Cycle 7 (2018 Deadline)
Application of GIS and geospatial analyssi in understanding charcoal production, supply, and demand in selected sites of Lusaka, Central, Copperbelt, and North-Western provinces of Zambia
PI: Stephen Syampungani (email@example.com; firstname.lastname@example.org), Copperbelt University
U.S. Partner: Andrew Hudak, USDA Forest Service
Dates: November 2018 - October 2020
This project attempts to undertake a detailed value chain analysis of charcoal. The aim is to identify where improvements must be undertaken in order to reduce the impact of charcoal production, supply, and demand. On the production side, the project is designed to generate information on the spatial distribution of above-ground woody biomass suitable for charcoal making, data that is currently lacking but would be highly useful for designing improved forest management practices in the country. For example, it will allow for spotting degrading areas, as well as mapping areas of less-than-expected biomass where biophysical potential for cost-effective management can exist (Paradzayi & Annegram 2012). Mapping biomass stocks has traditionally been done based on maps of vegetation type or land cover, usually estimating the mean value of each thematic class by means of field measurements at sample locations (Castillo-Santiago et al. 2012). This approach has limitations due to subjectivity involved in the delimitation of thematic classes and the estimation of value for a single factor of interest within the same land cover class, which means that the method does not consider variability within the class. This project will also determine charcoal production methods and evaluate their performance. The research team’s emphasis is on looking at current traditional charcoal production methods with a view to improving on them. They will employ numerical simulation techniques for key phenomena occurring in charcoal earth kilns to improve their design and efficiency and achieve better charcoal yields (see Lubaya, 2015). The feasibility of improvements gleaned through simulation of parameters such as orientation of logs and size distribution, kiln dimensions, physical condition of wood, and insulation wall thickness will be the focus of planned field work. The researchers will also deal with consumer options (especially in terms of efficient use of charcoal) or alternatives to charcoal consumption, as these are important if the impact of charcoal demand is to be addressed. Zambia-wide initiatives such as the Peko-Pe stove, Pulumusa, Jiko and Ziko stoves, and the Rocket stove have been in existence since at least the 1980s (Hoel & Formo 2012; Brinkmann & Klingshirn 2005; Barnes et al. 1994) as potential interventions to limit the use of charcoal, but they have not been successful, as evident from low adoption rates.

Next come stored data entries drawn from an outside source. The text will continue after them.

-- ==== Sys2Proof/Machine/Mgmt.lean ====
section
/-! DEFINITION. The management port (14_ethernet_management.md R369, R370): its frames, ARP, collisions and PLCA. -/
namespace Sys2Proof.Machine

/-- The port works: not in POWER_ON, and silent in safe state (R459). -/
def mgmtOn (s : State) : Bool :=
  s.ether.mgmtLink && powered s && decide (s.startup ≠ .powerOn) && decide (s.startup ≠ .safe)

/-- A frame goes out; it stands as the frame in transmission until the next one (log entry 52). -/
def mgmtSend (bs : List Byte) (s : State) : State :=
  if mgmtOn s then
    emit (.mgmt bs) (modEther (fun e => { e with mgmtQueue := [bs], collisions := 0 }) s)
  else s

/-! ### T1S_TERM and the test port (R506) -/

/-- The on-die termination of the management segment: T1S_TERM at VIO. -/
def termOn (s : State) : Bool := decide (s.pins.t1sTerm = .vio)

/-- The test port is in reset: TRST_N is pulled low unless it is driven. -/
def testReset (s : State) : Bool := decide (s.pins.trstN ≠ .vio)

/-- Boundary scan runs: not in reset, and refused while the device is RUNNING. -/
def scanRuns (s : State) : Bool := !testReset s && decide (s.startup ≠ .running)

/-- TDO in high impedance: where no scan runs. -/
def tdoHighZ (s : State) : Bool := !scanRuns s

/-! ### ARP (R369) -/

/-- The reply to an ARP request, padded to 60 bytes, without FCS. -/
def arpReply (targetIp senderMac senderIp : Nat) : List Byte :=
  let bs := beBytes 6 senderMac ++ beBytes 6 (ownMac 48) ++ beBytes 2 0x0806 ++ beBytes 2 1 ++ beBytes 2 0x0800 ++ [6, 4] ++
    beBytes 2 2 ++ beBytes 6 (ownMac 48) ++ beBytes 4 targetIp ++ beBytes 6 senderMac ++ beBytes 4 senderIp
  bs ++ List.replicate (60 - bs.length) 0

/-- ARP_REQUEST: answered for the device's own address. -/
def answerArp (targetIp senderMac senderIp : Nat) (s : State) : State :=
  if targetIp = Config.mgmtIp then mgmtSend (arpReply targetIp senderMac senderIp) s else s

def execArpRequest (targetIp senderMac senderIp : Nat) (s : State) : Host.Outcome State Fault Refusal :=
  .next (if mgmtOn s then answerArp targetIp senderMac senderIp s else s)

/-! ### Received frames (R369) -/

/-- An ARP request in a frame. -/
def isArpRequest (bs : List Byte) : Bool := etherType bs == 0x0806 && netAt bs (l3At bs + 6) 2 == 1

/-- A UDP/IPv4 frame to a port of this device. -/
def udpTo (bs : List Byte) (port : Nat) : Bool := isV4 bs && isUdp bs && ipDest bs == Config.mgmtIp && udpDest bs == port

/-- The UDP payload. -/
def udpPayload (bs : List Byte) : List Byte := (bs.drop (l4At bs + 8)).take (netAt bs (l4At bs + 4) 2 - 8)

/-- A steward message: only in a secured session with the manager's key (R369), and not in keeping (R476). -/
def mgmtSteward (bs : List Byte) (s : State) : State :=
  match Config.securedOpen (udpPayload bs) with
  | some (n, plain) =>
    if !managerSession s n then mgmtDiscard s
    else if running s then stwRun (.mgmtPort n plain) plain s
    else s
  | none => mgmtDiscard s

/-- An SPDM message, in the clear or in an established session. -/
def mgmtSpdm (bs : List Byte) (s : State) : State :=
  let m := Config.mctpMessage (udpPayload bs)
  match Config.securedOpen m with
  | some (n, plain) =>
    if netAt plain 1 1 = 0xE5 then negotiated (finishSession n (Config.requesterKey n) plain) s
    else if inSession s (some n) then spdmRequest (some n) plain s
    else s
  | none => spdmRequest none m s

/-- MGMT_FRAME_RX: a frame is sorted, or discarded and counted. In keeping only ARP and SPDM are answered. -/
def mgmtFrame (f : Frame) (s : State) : State :=
  let bs := f.bytes
  let mine := destMac bs == ownMac 48
  if crc32 bs ≠ f.fcs.toNat ∨ f.pcsError = true then mgmtDiscard s
  else if isArpRequest bs && (mine || destMac bs == 0xFFFFFFFFFFFF) then
    answerArp (netAt bs (l3At bs + 24) 4) (netAt bs (l3At bs + 8) 6) (netAt bs (l3At bs + 14) 4) s
  else if isPtpFrame bs && isV4 bs && (mine || netAt bs 0 1 % 2 == 1) then ptpArrives 48 (ptpOf (ptpBytes bs)) s
  else if mine && udpTo bs 0x4C43 then mgmtSpdm bs s
  else if mine && udpTo bs 0x4C42 then (if inKeeping s then mgmtDiscard s else mgmtSteward bs s)
  else mgmtDiscard s

def execMgmtFrameRx (f : Frame) (s : State) : Host.Outcome State Fault Refusal :=
  .next (if mgmtOn s then placeAll (mgmtFrame f s) else s)

/-! ### Collisions and PLCA (R370) -/

/-- MGMT_COLLISION: the frame in transmission goes again after a back-off of 0 to 2^min(n, 10) − 1 slots of 51.2 µs, or is
abandoned after 16 attempts. -/
def mgmtCollides (s : State) : State :=
  match s.ether.mgmtQueue with
  | [] => s
  | bs :: _ =>
    let n := s.ether.collisions + 1
    if 16 ≤ n then
      modEther (fun e => { e with mgmtQueue := [], collisions := 0, mgmtExcess := satAdd 16 e.mgmtExcess 1 }) s
    else
      let slots := Config.backoffDraw s.freeCount % 2 ^ min n 10
      emit (.mgmt bs) (pass (slots * 51200) (modEther (fun e => { e with collisions := n })
        { s with freeCount := s.freeCount + 1 }))

def execMgmtCollision (s : State) : Host.Outcome State Fault Refusal :=
  .next (if mgmtOn s && !s.ether.plcaActive then mgmtCollides s else s)

/-- PLCA in use: PLCA_EN, with a NODE_ID other than 0xFF. -/
def plcaOn (ctrl : Word) : Bool := bit ctrl 0 && fld ctrl 8 8 != 0xFF

/-- PLCA_BEACON_LOSS: back to CSMA/CD; the coordinator sends the BEACON itself. -/
def execPlcaBeaconLoss (s : State) : Host.Outcome State Fault Refusal :=
  .next (if mgmtOn s && s.ether.plcaActive && fld s.ether.mgmtCtrl 8 8 != 0 then
    modEther (fun e => { e with plcaActive := false }) s else s)

end Sys2Proof.Machine
end

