-- ==== Sys2Proof/Certificates/Slice0/Obligations.lean ====
section
/-! DEFINITION. The statements for the provers, from the numbered rules of the spec, by the families of the command table:
step and reset, the tick and its servo, the quoin, queues and scheduler, dockets of each kind, the press, programs, delivery,
tallies and collectives, tables and keys, routing and galley, faults and the watch domain, power and start-up, the steward,
hatches and functions, memory tiers, lanes and ports, frames and RoCE, the management port and SPDM, registers. -/
open Sys2Proof Sys2Proof.Machine

/-- With a command at the front of the queue, step is exec of that command on the state with the queue's rest. On an empty
queue the step answers the state with 1 ns passed, the PTP time counter at its rate, while the device has power, and the
state itself while it is off: the table has no row for time that passes alone, so this is the model's choice (log entry
2). -/
def Obligations.StepRunsFrontCommand : Prop :=
  (∀ (c : Instr) (s : State) (rest : List Instr), s.pending = c :: rest →
    step s = exec c { s with pending := rest }) ∧
  (∀ (s : State), s.pending = [] →
    step s = .next (if s.startup = .off then s else { s with
        clk := { s.clk with
            mono := s.clk.mono + 1
            ptp := ((s.clk.ptp : Int) + 1 + (s.clk.frac + s.clk.rate) / 1000000000).toNat
            frac := (s.clk.frac + s.clk.rate) % 1000000000 } }))

/-- Right after reset the registers of BAR0 whose reset value is stated and not 0 read it: TICK_CTRL (HOLDOVER_LIMIT 10),
TICK_PERIOD 40,000, SWEEP_CTRL (3, 8), SCRUB_CTRL (24, 24, 16, 2), GALLEY_CTRL 60, BIN_STATUS (1,536 free), ROUTE_CTRL,
ROUTE_STATUS, DLV_CTRL, CC_CTRL, DLV_CONN (4,096 maps free), MGMT_CTRL, ETH_CTRL (MAX_FRAME 1,522), HATCH_CTRL (10, 1),
FAULT_RESP, WDOG_CTRL 100, PERMIT_CTRL, POWER_CTRL; others read 0. No instance, endpoint, queue of commands, event or
memory byte is held, and the state has its form. The device is off before its rails are valid (the model's choice of the
point, log entry 1). -/
def Obligations.ResetHolds : Prop :=
  (∀ (p : Fin 48) (h : Fin 4),
    (∀ x ∈ ([(.tickCtrl, 0xA00), (.tickPeriod, 40000), (.sweepCtrl, 0x80003), (.scrubCtrl, 0x2101818), (.galleyCtrl,
      60), (.binStatus, 1536), (.routeCtrl, 0x1AAAA060001400), (.routeStatus, 3), (.dlvCtrl, 0x140A0882072010), (.ccCtrl,
      0x104302810), (.dlvConn, 0x400000000000), (.mgmtCtrl, 0x2008FF00), (.ethCtrl p, 0x5F20000), (.hatchCtrl h, 0x10A),
      (.faultResp, 0x102FFFF), (.wdogCtrl, 100), (.permitCtrl, 0x19000C8029E0), (.powerCtrl, 0x3E86400)] : List (BarReg ×
      Word)), readBarReg false x.1 State.reset = x.2) ∧ (∀ r ∈ ([.bootAddr, .bootLen, .timeCtrl, .tickEpochS,
      .tickEpochNs, .tickNow, .tickSubtick, .timeStatus, .tickSlip, .tickSkipped, .quoinStatus, .schedClass, .schedSel,
      .cmpCtrl 0, .cmpValue 0, .cmpPeriod 0, .galleyWinAddr, .galleyWinSts, .epDescAddr, .epStatus, .lagLast, .lagCount,
      .fabNonmin, .dlvRetx, .dlvDrop, .roceConnAddr, .roceConnStatus, .mgmtSts, .cipherCnt, .portErr p, .portDrop p,
      .ethAddr p, .ethErr p, .ethDrop p, .hatchErr h, .ledgerFirst 0, .ledgerDetail 0, .ledgerSum 0, .fevStatus,
      .safeStatus, .permitTick, .permitLast, .powerSts, .stwReq, .stwResp, .stwStatus, .instViewSel] : List BarReg),
      readBarReg false r State.reset = 0)) ∧
  (State.reset.startup = .off ∧ State.reset.pending = [] ∧ State.reset.insts = [] ∧ State.reset.endpoints = [] ∧
      State.reset.time.gen = .stopped ∧ State.reset.time.servo = .free ∧ State.reset.shelf.mem = [] ∧
      State.reset.store.mem = [] ∧ State.reset.cellar.mem = [] ∧ State.reset.galley.mem = [] ∧ State.reset.dlv.tx = [] ∧
      State.reset.dlv.rx = [] ∧ unitsIn State.reset .active = 96 ∧ unitsIn State.reset .spare = 4) ∧
  (State.reset.Canonical ∧ State.reset.Fixed ∧ State.reset.QueueOk)

/-- While TICK_CTRL answers, TICK_ARM sets ARM; a STOPPED generator becomes ARMED, and it takes its first edge at once
where the servo is LOCKED or in HOLDOVER or SOURCE is FREE_RUN: the least n for which TICK_EPOCH + n P lies after the
counter, or tick 0 at TICK_EPOCH while the counter is earlier. A generator that is not STOPPED keeps its state, so ARM
written before the edge withdraws the stop. TICK_DISARM clears ARM; an ARMED generator is STOPPED, a RUNNING one stays
RUNNING; nothing else changes. With power, a RUNNING generator and no sealed commit, takeover and returning port or share,
TICK_EDGE advances TICK by one at the edge one PERIOD after the last, waits for that time, pulses TICK_OUT when it is
enabled, copies the permit counters of the tick to PERMIT_TICK and restarts them, closes the gate windows, and leaves the
generator RUNNING exactly while ARM reads 1. Memory, hosts, fabric apart from open windows, hatches, delivery and the
other registers are unchanged; of an instance only the shown record, ceilings, sealed shares and queue places change. -/
def Obligations.TicksStart : Prop :=
  (∀ (s : State),
    wakeAnswers s = true → s.time.gen = .stopped → (s.time.servo = .locked ∨ s.time.servo = .holdover ∨ fld
      s.quoin.now.timeCtrl 0 2 = 0) →
    exec .tickArm s = .next { s with
        time := { s.time with
            tickCtrl := s.time.tickCtrl ||| 1
            gen := .armed
            first := some (if s.clk.ptp < tickEpoch s then (0, tickEpoch s) else ((s.clk.ptp - tickEpoch s) / period s +
              1, tickEpoch s + ((s.clk.ptp - tickEpoch s) / period s + 1) * period s)) } }) ∧
  (∀ (s : State),
    wakeAnswers s = true → s.time.gen = .stopped → s.time.first = none → (¬ (s.time.servo = .locked ∨ s.time.servo =
      .holdover ∨ fld s.quoin.now.timeCtrl 0 2 = 0)) →
    exec .tickArm s = .next { s with time := { s.time with tickCtrl := s.time.tickCtrl ||| 1, gen := .armed } }) ∧
  (∀ (s : State), wakeAnswers s = true → s.time.gen ≠ .stopped →
    exec .tickArm s = .next { s with time := { s.time with tickCtrl := s.time.tickCtrl ||| 1 } }) ∧
  (∀ (s : State), wakeAnswers s = true → s.time.gen = .armed →
    exec .tickDisarm s = .next
      { s with time := { s.time with tickCtrl := setFld s.time.tickCtrl 0 1 0, gen := .stopped, first := none } }) ∧
  (∀ (s : State), wakeAnswers s = true → s.time.gen ≠ .armed →
    exec .tickDisarm s = .next { s with time := { s.time with tickCtrl := setFld s.time.tickCtrl 0 1 0 } }) ∧
  (∀ (s : State),
    powered s = true → s.time.gen = .running → s.quoin.commit = none → s.faults.recoveries = [] → (∀ x ∈
      s.fabric.ports, x.returns = false) → (∀ x ∈ s.insts, x.2.shareHeld = false) →
    ∃ t, exec .tickEdge s = .next t ∧ t.time = { s.time with
        tick := s.time.tick + 1
        edge := s.time.edge + fld s.quoin.tick.period 0 20 * 1000
        first := none
        gen := if bit s.time.tickCtrl 0 then .running else .stopped } ∧ t.clk = (waitPtp (s.time.edge + fld
      s.quoin.tick.period 0 20 * 1000) s).clk ∧ t.clk.ptp = max s.clk.ptp (s.time.edge + fld s.quoin.tick.period 0 20 *
      1000) ∧ t.out = s.out ++ (if bit s.time.tickCtrl 1 then [.tickOut (s.time.tick + 1)] else []) ∧ (t.power.last =
      permitTick s.power ∧ t.power.granted = 0 ∧ t.power.waited = 0 ∧ t.power.narrowed = 0 ∧ t.power.timeouts = 0) ∧
      t.fabric = { s.fabric with ports := s.fabric.ports.map fun p => { p with openWindows := [] } } ∧ (bit
      s.time.tickCtrl 0 = false → t.runs = []) ∧ (bit s.time.tickCtrl 0 = true → t.galley = s.galley ∧ t.power =
      { s.power with last := permitTick s.power, granted := 0, waited := 0, narrowed := 0, timeouts := 0 }) ∧ t =
      { s with
        time := t.time
        clk := t.clk
        out := t.out
        power := t.power
        fabric := t.fabric
        runs := t.runs
        insts := t.insts
        sched := t.sched
        galley := { s.galley with free := t.galley.free }
        faults := { s.faults with shownUnits := (activeUnits s, unitsIn s .spare) } })

/-- While the generator runs, GATE_WINDOW_OPEN of a window of the gate list in force waits for its offset from the edge
and adds it to the open windows of its port, and GATE_WINDOW_CLOSE waits for its end, at the latest the next edge, and
removes it. A window of LENGTH 0 never opens. Only the clocks and that port's open windows change (on a port with no frame
to send). -/
def Obligations.GateWindowsOpenAndClose : Prop :=
  (∀ (s : State) (p k : Nat) (w : GateWindow),
    running s = true → s.time.gen = .running → (gateList s p)[k]? = some w → w.length ≠ 0 → s.time.edge + w.start * 64
      < nextEdge s → s.clk.ptp < windowEnd s w → (getPort s p).frames = [] → p < s.fabric.ports.length →
    exec (.gateWindowOpen p k) s = .next { waitPtp (s.time.edge + w.start * 64) s with
        fabric :=
          { s.fabric with ports := modAt s.fabric.ports p fun y => { y with openWindows := addNew y.openWindows k } } }) ∧
  (∀ (s : State) (p k : Nat) (w : GateWindow),
    running s = true → s.time.gen = .running → (gateList s p)[k]? = some w → k ∈ (getPort s p).openWindows →
    exec (.gateWindowClose p k) s = .next { waitPtp (windowEnd s w) s with
        fabric := { s.fabric with
            ports := modAt s.fabric.ports p fun y => { y with openWindows := y.openWindows.filter (· != k) } } }) ∧
  (∀ (s : State) (p k : Nat) (w : GateWindow),
    running s = true → s.time.gen = .running → (gateList s p)[k]? = some w → w.length = 0 → (getPort s p).frames = []
      →
    exec (.gateWindowOpen p k) s = .next s)

/-- With the servo on, an accepted PPS_IN edge or a Sync on the slave port ends a sync interval: the measured offset lies
within the timestamp error of the counter's distance from the second, or from the master's time, it is kept in OFFSET_NS,
and inRange counts the consecutive intervals within 20 ns; HOLDOVER gives way to ACQUIRING, and ACQUIRING to LOCKED at 16.
While the generator is RUNNING the counter does not step: its rate changes, so that a master that keeps its rate is met
within 8 ns at the end of the next interval, and never beyond 10 ppm; a stopped generator with an offset above 1 µs in
ACQUIRING has the counter stepped once by the offset. Only the clock, the servo and the model's count of free values
change. The timestamp error and the aim of the correction are free values within these bounds (log entries 4 and 41). -/
def Obligations.ServoMeasuresAndSlews : Prop :=
  (∀ (s : State),
    servoOn s 2 = true → s.time.gen = .running → (s.time.lastSync = none ∨ ∃ t, s.time.lastSync = some t ∧ t +
      500000000 ≤ s.clk.mono) →
    ∃ t, ∃ off aim r : Int, exec .ppsInEdge s = .next t ∧ (r = s.clk.ptp % 1000000000 ∨ r = s.clk.ptp % 1000000000 -
      1000000000) ∧ -500000000 ≤ r ∧ r < 500000000 ∧ -2 ≤ off - r ∧ off - r ≤ 2 ∧ ((s.time.lastSync = none → t.clk.rate =
      s.clk.rate) ∧ (∀ u, s.time.lastSync = some u → u < s.clk.mono → t.clk.rate = within 10000 (s.clk.rate + (aim - 2 *
      off + s.time.residual) * 1000000000 / ((s.clk.mono - u : Nat) : Int))) ∧ -8 ≤ aim ∧ aim ≤ 8) ∧ t = { s with
        freeCount := s.freeCount + 2
        clk := { s.clk with rate := t.clk.rate }
        time := { s.time with
            offset := off
            residual := off
            lastSync := some s.clk.mono
            holdSince := none
            holdLatched := false
            inRange := t.time.inRange
            servo := t.time.servo } } ∧ t.time.inRange = (if -20 ≤ off ∧ off ≤ 20 then (if s.time.servo = .holdover then 1
      else s.time.inRange + 1) else 0) ∧ t.time.servo = (if s.time.servo ≠ .locked ∧ 16 ≤ t.time.inRange then .locked else
      if s.time.servo = .holdover then .acquiring else s.time.servo)) ∧
  (∀ (s : State),
    servoOn s 2 = true → s.time.servo = .acquiring → s.time.gen = .stopped → s.time.lastSync = none → 2000 < s.clk.ptp
      % 1000000000 → s.clk.ptp % 1000000000 < 400000000 →
    ∃ t off, exec .ppsInEdge s = .next t ∧ t.time.offset = off ∧ (s.clk.ptp % 1000000000 : Int) - 2 ≤ off ∧ off ≤
      (s.clk.ptp % 1000000000 : Int) + 2 ∧ t.clk = { s.clk with ptp := (s.clk.ptp - off).toNat } ∧ t.time.servo =
      .acquiring ∧ t.time.lastSync = some s.clk.mono ∧ t = { s with
        freeCount := t.freeCount
        clk := t.clk
        time := { s.time with
            offset := off
            residual := 0
            inRange := 0
            lastSync := some s.clk.mono
            holdSince := none
            holdLatched := false } }) ∧
  (∀ (s : State) (p origin : Nat) (corr : Int),
    servoOn s 1 = true → slavePort s p = true → s.time.gen = .running →
    ∃ t, ∃ rx : Nat, ∃ off aim : Int, exec (.ptpMessageRx p (.sync origin corr)) s = .next t ∧ (s.clk.ptp : Int) -
      stampBound s p ≤ rx ∧ (rx : Int) ≤ s.clk.ptp + stampBound s p ∧ off = rx - (origin + corr) - s.time.pathDelay ∧
      ((s.time.lastSync = none → t.clk.rate = s.clk.rate) ∧ (∀ u, s.time.lastSync = some u → u < s.clk.mono → t.clk.rate =
      within 10000 (s.clk.rate + (aim - 2 * off + s.time.residual) * 1000000000 / ((s.clk.mono - u : Nat) : Int))) ∧ -8 ≤
      aim ∧ aim ≤ 8) ∧ t.time.inRange = (if -20 ≤ off ∧ off ≤ 20 then (if s.time.servo = .holdover then 1 else
      s.time.inRange + 1) else 0) ∧ (t.time.servo = .locked ↔ s.time.servo = .locked ∨ 16 ≤ t.time.inRange) ∧ t =
      { s with
        freeCount := s.freeCount + 2
        clk := { s.clk with rate := t.clk.rate }
        time := { s.time with
            offset := off
            residual := off
            syncRx := some (rx, (origin + corr).toNat)
            lastSync := some s.clk.mono
            holdSince := none
            holdLatched := false
            inRange := t.time.inRange
            servo := t.time.servo } })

This project is expected to contribute towards formulation of appropriate government policies that are required to attract the investments needed to introduce improved charcoal-production technologies at scale, within the overall context of national forest, energy, and land-use planning in Zambia. With charcoal consumption expected to increase in the country in the coming decades, this means charcoal must be integrated into development, energy, land use, and food security strategies. The longer-range impact of the project should promote rural development through greening the charcoal value chain to mitigate climate change and improve local livelihoods. Reducing demands for charcoal due to improved stoves will contribute towards reducing pressure on the forests and woodlands in the country, thereby contributing to environmental sustainability.
Summary of Recent Events
In this reporting period, the PI and his team selected three forest reserves for the proposed project sites namely; Keembe (Central Province), Katanino (Copperbelt Province) and Mbonge (North-Western Province).
One of the project members, Hastings Shamoma, a PhD candidate applied for enrolment with University of Pretoria. He has since been admitted and is currently awaiting study visa approval to enable him travel to South Africa. They decided to enroll him with University of Pretoria because they do not have adequate equipment for GIS and related work. The project also had one female Msc student who is undertaking some studies on regeneration mechanisms various species in charcoal production sites. She has since submitted a conference paper to IUFRO 2019 conference to be held in Brazil. The paper has since been accepted for oral presentation.
The PI reports that they are in close touch with the government agencies (such as Forest Department), USAID staff and some private companies dealing in energy and related business. Forest Department is willing to allow them access to their forests some which are available as demonstration sites. The private companies mostly are those dealing in cock stoves and pellets. These companies are willing to have their cock stoves and pellets tested for efficiency.
In the next 3-6 months, they hope to undertake a number of activities including data collection, purchasing the drone and the lidar camera. Additionally, the PhD candidate will have moved back to Zambia, having undertaken extensive literature review on the subject of biomass assessment. The actual research will start and hope to collect data that will be worthy publishing. The Msc student will have completed her research and therefore they hope to have a developed manuscript for publishing in a reputation journal. They will have
registered a PhD candidate at Copperbelt University. For this package, the Copperbelt University has what it takes to supervise the PhD student. Additionally, they also hope that the Msc student would have made an excellent progress in his work in terms of data collection and write up.